Stratégie supply

Jusque quand les directeurs supply chain pourront-ils décarboner sans budget ?


Le Club Supply Chain a réuni une vingtaine de directeurs et directrices supply chain à Paris, le jeudi 26 juin autour de cette question : « quel budget pour décarboner vos supply chain ? ». Si, pour l’instant, la plupart exploitent encore des leviers qui dégagent des économies les trajectoires de décarbonation exigeront bientôt des leviers plus coûteux à mettre en œuvre.

Jusque quand les directeurs supply chain pourront-ils décarboner sans budget ?
Jusque quand les directeurs supply chain pourront-ils décarboner sans budget ?

Il fallait un directeur RSE d’une grande compagnie d’assurance pour donner le ton d’un débat entre directeurs supply chain. Invité exceptionnel, ce dernier a rappelé la citation de l’ancien PDG d’AXA, Henri de Castries qui « un monde à +2 °C pourrait encore être assurable, un monde à 4 °C ne le serait certainement plus ». Une prophétie émise en 2015. Dix ans plus tard, alors que l’on se projette à +3,5 degrés, il devient difficile de détourner le regard. Reste la question du comment faire.

Nous baissons le CO2 sans augmenter les prix y compris ceux des fournisseurs

Pour beaucoup des directeurs supply chain présents autour de la table du Club Supply Chain du jeudi 26 juin, cela doit encore passer par des mesures qui s’autofinancent. Cette réalité est rappelée en préambule par le directeur supply chain d’un grand équipementier automobile. « La partie fournisseur représente sept fois plus que le transport et la même règle s’applique dans les deux cas : nous baissons le CO2 sans augmenter les prix y compris ceux des fournisseurs », assume-t-il.

Je n’ai pas de budget pour décarboner

Même tonalité pour le directeur transport d’un groupe de grande distribution. « Je n’ai pas de budget pour décarboner », explique-t-il. Une affirmation qu’il tempère dans la phrase suivante en relatant avoir pu investir dans une chaudière biomasse et des panneaux solaires pour baisser l’empreinte carbone de ses nouvelles plateformes logistiques. Des investissements qui auront bien un ROI mais certainement pas immédiat.
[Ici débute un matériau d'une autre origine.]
/-- Granules that bytes [a, a + n) touch. -/
def granulesOf (a n : Nat) : List Nat :=
  if n = 0 then [] else (List.range ((a + n - 1) / 512 - a / 512 + 1)).map (· + a / 512)

/-- Write bytes and make the tag of each granule touched, the header by granule number. -/
def writeTagged (tier a : Nat) (bs : List Byte) (stream : Nat) (noStream : Bool) (seqOf : Nat → Nat) (s : State) : State :=
  (writeMem tier a bs s).each (granulesOf a bs.length) fun s g => makeTag tier g stream noStream (seqOf g) s

/-- A granule's check against an expected header (R315): the read, and whether the tag matches. An uncorrectable read
fails the check. -/
def checkGranule (cls tier granule stream : Nat) (noStream : Bool) (seq : Nat) (s : State) : Option (List Byte) × State :=
  let (b, s) := readFixed cls (if noStream then 0xFFFF else stream) tier (512 * granule) 512 s
  match b with
  | none => (none, s)
  | some bs => (if tagOf stream noStream seq bs = (s.tier tier).tag granule then some bs else none, s)

/-- Set bits of TAG_STATUS; each setting of CONSUMER or EXIT raises the tag interrupt (R326). -/
def tagSet (bits : BitVec 3) (s : State) : State :=
  let s := { s with tag := { s.tag with status := s.tag.status ||| bits } }
  if bits &&& 6 = 0 then s else fire 4 s

def latchTag (tier granule stream : Nat) (noStream : Bool) (seq checker : Nat) (s : State) : State :=
  { s with tag := { s.tag with
      lastAddr := tierAddr tier (512 * granule)
      lastInfo := at_ 16 (if noStream then 0xFFFF else stream) ||| bitAt 4 noStream ||| at_ 0 checker
      lastSeq := BitVec.ofNat 32 seq } }

/-- A consumer check failed: count, latch, event 0x0501 (R320, R321). -/
def tagConsumerFail (tier granule stream : Nat) (noStream : Bool) (seq checker : Nat) (s : State) : State :=
  let s := latchTag tier granule stream noStream seq checker s
  let s := { s with tag := { s.tag with consumerBad := satInc s.tag.consumerBad } }
  record 0x0501 (BitVec.ofNat 32 (512 * granule)) (addrHi tier (512 * granule))
    (at_ 16 (if noStream then 0xFFFF else stream) ||| at_ 0 checker) (BitVec.ofNat 32 seq) (tagSet 2 s)

/-- An exit check failed: samples leave as zeros, counted, event 0x0502 (R323). -/
def tagExitFail (tier granule stream seq checker slot g samples : Nat) (s : State) : State :=
  let s := latchTag tier granule stream false seq checker s
  let s := { s with tag := { s.tag with
    exitBad := satInc s.tag.exitBad, exitZero := satAdd s.tag.exitZero samples } }
  record 0x0502 (BitVec.ofNat 32 stream) (BitVec.ofNat 32 slot) (BitVec.ofNat 32 g) (lo32 s.tl.pos) (tagSet 4 s)

/-- A message refused under R318. -/
def ingressBad (s : State) : State :=
  { s with tag := { s.tag with status := s.tag.status ||| 1, ingressBad := satInc s.tag.ingressBad } }

/-! ## Host access (R161, R277, R285, R294) -/

/-- Bytes of a tensor's codes, scales and side list regions are given by its lengths (R32): the start and length of each
region is laid down in Machine/Image.lean; here a list of (tier, start, length). -/
def overlaps (tier a n : Nat) (r : Nat × Nat × Nat) : Bool :=
  r.1 == tier && decide (a < r.2.1 + r.2.2) && decide (r.2.1 < a + n)

/-- Staging is locked from VERIFY until DISCARD (R161). -/
def State.stagingLocked (s : State) : Bool := s.image.held
/-- Tensors are locked from ACTIVATE until the image leaves ACTIVE (R161). -/
def State.tensorsLocked (s : State) : Bool := s.image.state == .activating || s.image.state == .active

/-- The STATUS of R334 that a host access to one 64-byte unit gets: none where it is taken. `locked`: the tensor regions
R161 locks. -/
def hostAccess (write : Bool) (tier a n : Nat) (locked : List (Nat × Nat × Nat)) (s : State) : Option Nat :=
  if !s.mem.ready then some 6
  else if s.tierTop tier ≤ a || s.tierTop tier < a + n then some 7
  else match tier with
    | 0 => some 8
    | 1 =>
      if a < s.kvBase || (s.image.active.isNone && a < kvTop) then
        (if write && locked.any (overlaps 1 a n) then some 8 else none)
      else if a < kvTop then some 8
      else if a < 0xB980000000 then (if write && locked.any (overlaps 1 a n) then some 8 else none)
      else if a < qpoolBase then some 8
      else if a < 0xBC00000000 then (if write then some 8 else none)
      else some 8
    | _ =>
      if a < 0x10000000 then
        (if write && (s.stagingLocked || locked.any (overlaps 2 a n)) then some 8 else none)
      else if a < s.ddrHostBase then some 8
      else (if write && locked.any (overlaps 2 a n) then some 8 else none)

/-! ## Registers -/

/-- The count registers of PROT show the selected tier (R311). -/
def readProt (r off : Nat) (s : State) : W32 :=
  let c := if (s.sess r).sel.tier = 3 then {} else s.counts (s.sess r).sel.tier.toNat
  match off with
  | 0x00 => s.prot.ctrl.setWidth 32
  | 0x04 => s.prot.status.setWidth 32
  | 0x08 => s.prot.scrub0.setWidth 32
  | 0x0C => s.prot.scrub1.setWidth 32
  | 0x10 => s.prot.scrub2.setWidth 32
  | 0x14 => (s.sess r).sel.tier.setWidth 32
  | 0x20 => c.ce
  | 0x24 => c.repair
  | 0x28 => c.ue
  | 0x2C => c.poisoned
  | 0x30 => c.poisonReads
  | 0x34 => c.drop
  | 0x38 => c.passes
  | 0x40 => lo32 s.prot.lastAddr
  | 0x44 => hi32 s.prot.lastAddr
  | 0x48 => s.prot.lastInfo
  | _ => 0

def writeProt (r off : Nat) (v : W32) (s : State) : State :=
  match off with
  | 0x00 => { s with prot := { s.prot with ctrl := v.setWidth 3 } }
  | 0x04 => { s with prot := { s.prot with status := w1cBits s.prot.status v } }
  | 0x08 => { s with prot := { s.prot with scrub0 := v.setWidth 16 } }
  | 0x0C => { s with prot := { s.prot with scrub1 := v.setWidth 16 } }
  | 0x10 => { s with prot := { s.prot with scrub2 := v.setWidth 16 } }
  | 0x14 => s.modSess r fun x => { x with sel := { x.sel with tier := v.setWidth 2 } }
  | _ => s

def readTag (off : Nat) (s : State) : W32 :=
  match off with
  | 0x00 => s.tag.status.setWidth 32
  | 0x04 => s.tag.ingressBad
  | 0x08 => s.tag.consumerBad
  | 0x0C => s.tag.exitBad
  | 0x10 => s.tag.exitZero
  | 0x14 => lo32 s.tag.lastAddr
  | 0x18 => hi32 s.tag.lastAddr
  | 0x1C => s.tag.lastInfo
  | 0x20 => s.tag.lastSeq
  | _ => 0

def writeTag (off : Nat) (v : W32) (s : State) : State :=
  match off with
  | 0x00 => { s with tag := { s.tag with status := w1cBits s.tag.status v } }
  | _ => s

/-- REASON of MEM_DDR_INFO (R295). -/
def dimmReason (used : Bool) (d : Dimm) : Nat :=
  if used then 0 else if !d.present then 1 else if !d.qualified then 2 else if !d.trained then 3 else 4

/-- Free queue-pool pages (R289). -/
def State.qpoolFree (s : State) : Nat := 2097152 - s.queues.foldl (fun n e => n + e.2.pages) 0

def spillWait (s : State) (d : Nat) : Nat := min 255 (cget {} s.bellows.spill d).waiting.length

/-- DDR_PCT: 0 before the fill, 100 after it; in between how far the slowest channel is hangs on time, which gives a free
value below 100 (notes/assumptions/26.md). -/
def State.ddrPct (s : State) : Nat :=
  if s.mem.ddrDone then 100 else if s.mem.ddrTrained then (Config.freeValue s.free).toNat % 100 else 0

def readMem (r off : Nat) (s : State) : W32 :=
  let m := s.mem
  match off with
  | 0x00 => bitAt 31 m.ready ||| bitAt 30 m.fault ||| at_ 16 m.used.length ||| m.hbmFail.setWidth 32
  | 0x04 => bitAt 31 m.sramDone ||| bitAt 30 m.hbmDone ||| bitAt 29 m.ddrDone ||| BitVec.ofNat 32 s.ddrPct
  | 0x08 => BitVec.ofNat 32 s.ddrGb
  | 0x0C => (s.sess r).sel.ddr.setWidth 32
  | 0x10 =>
    let i := (s.sess r).sel.ddr.toNat
    match m.dimms[i]? with
    | none => at_ 8 0xFF
    | some d =>
      let used := m.used.contains i
      bitAt 31 d.present ||| bitAt 30 d.qualified ||| bitAt 29 used ||| at_ 26 (dimmReason used d) |||
        at_ 8 (if d.qualified then d.part.toNat else 0xFF) ||| at_ 4 d.ranks.toNat ||| at_ 0 d.size.toNat
  | 0x20 => BitVec.ofNat 32 s.kvBase
  | 0x24 => BitVec.ofNat 32 (s.kvBase / 2 ^ 32)
  | 0x28 => BitVec.ofNat 32 (kvLen s.img.plans)
  | 0x2C => BitVec.ofNat 32 (kvLen s.img.plans / 2 ^ 32)
  | 0x30 => BitVec.ofNat 32 s.ddrHostBase
  | 0x34 => BitVec.ofNat 32 (s.ddrHostBase / 2 ^ 32)
  | 0x38 => BitVec.ofNat 32 s.qpoolFree
  | 0x3C => at_ 24 (spillWait s 3) ||| at_ 16 (spillWait s 2) ||| at_ 8 (spillWait s 1) ||| at_ 0 (spillWait s 0)
  | _ => 0

def writeMemReg (r off : Nat) (v : W32) (s : State) : State :=
  match off with
  | 0x0C => s.modSess r fun x => { x with sel := { x.sel with ddr := v.setWidth 3 } }
  | _ => s

/-! ## Training and fill (R291 to R294) -/

/-- HBM4 training ends: a failed stack sets its HBM_FAIL bit and FAULT and records 0x0402 (R293). -/
def execHbmTrainingComplete (fail : W16) (s : State) : Result :=
  if s.pwr.stage != 3 || s.mem.hbmTrained then .next s
  else
    let s := s.modMem fun m => { m with hbmTrained := true }
    if fail = 0 then done s
    else done (record 0x0402 (fail.setWidth 32) 0 0 0 (s.modMem fun m => { m with hbmFail := fail, fault := true }))

/-- A socket is usable when its DIMM is present, qualified and trained (R292). -/
def usable (ds : List Dimm) (i : Nat) : Bool :=
  match ds[i]? with
  | some d => d.present && d.qualified && d.trained
  | none => false
def samePart (ds : List Dimm) (l : List Nat) : Bool :=
  (l.map fun i => ds[i]?.map (·.part)).eraseDups.length == 1
/-- The choice of R292. -/
def chooseDimms (ds : List Dimm) : List Nat :=
  let all := [0, 1, 2, 3, 4, 5, 6, 7]
  let even := [0, 2, 4, 6]
  if all.all (usable ds) && samePart ds all then all
  else if even.all (usable ds) && samePart ds even then even else []

/-- READY: every tier is filled and no stack failed (R293, R294). -/
def setReady (s : State) : State :=
  s.modMem fun m => { m with ready := m.sramDone && m.hbmDone && m.ddrDone && !m.fault }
Aujourd’hui, nous commençons par les leviers qui permettent d’économiser tout en réduisant le CO2, mais nous préparons le futur sur des leviers qui vont devoir coûter

La vingtaine de décideurs réunis autour de la table s’accordent sur le fait qu’il faut toujours commencer par des baisses de CO2 financés par des baisses de coûts. Mais plusieurs d’entre eux se projettent déjà dans la suite. « Aujourd’hui, nous commençons par les leviers qui permettent d’économiser tout en réduisant le CO2, mais nous préparons le futur sur des leviers qui vont devoir coûter. L’électrique est un levier sur lequel nous investissons pour apprendre, pour qu’il coûte moins cher », explique le directeur supply chain d’un grand groupe agroalimentaire. Que ce soit sur les biocarburants et sur l’électrique, il plaide pour un apprentissage destiné à réduire les coûts opérationnels de ces technologies.

Le first mover peut se considérer à risque

Malheureusement, en matière d’innovation, il n’y a pas de prime accordé au premier qui bouge. Un de ses confrères travaillant avec un transporteur qui a investi dans des camions électriques rapporte ainsi sa déception de voir les 80 camions électriques commandés il y a un an et qui arrivent tout juste dans ses dépôts sont déjà obsolètes. « Ces concurrents qui vont recevoir leur camion dans un an les paieront moins cher auront plus d’autonomie et une recharge plus rapide. Le first mover peut se considérer à risque », déplore-t-il.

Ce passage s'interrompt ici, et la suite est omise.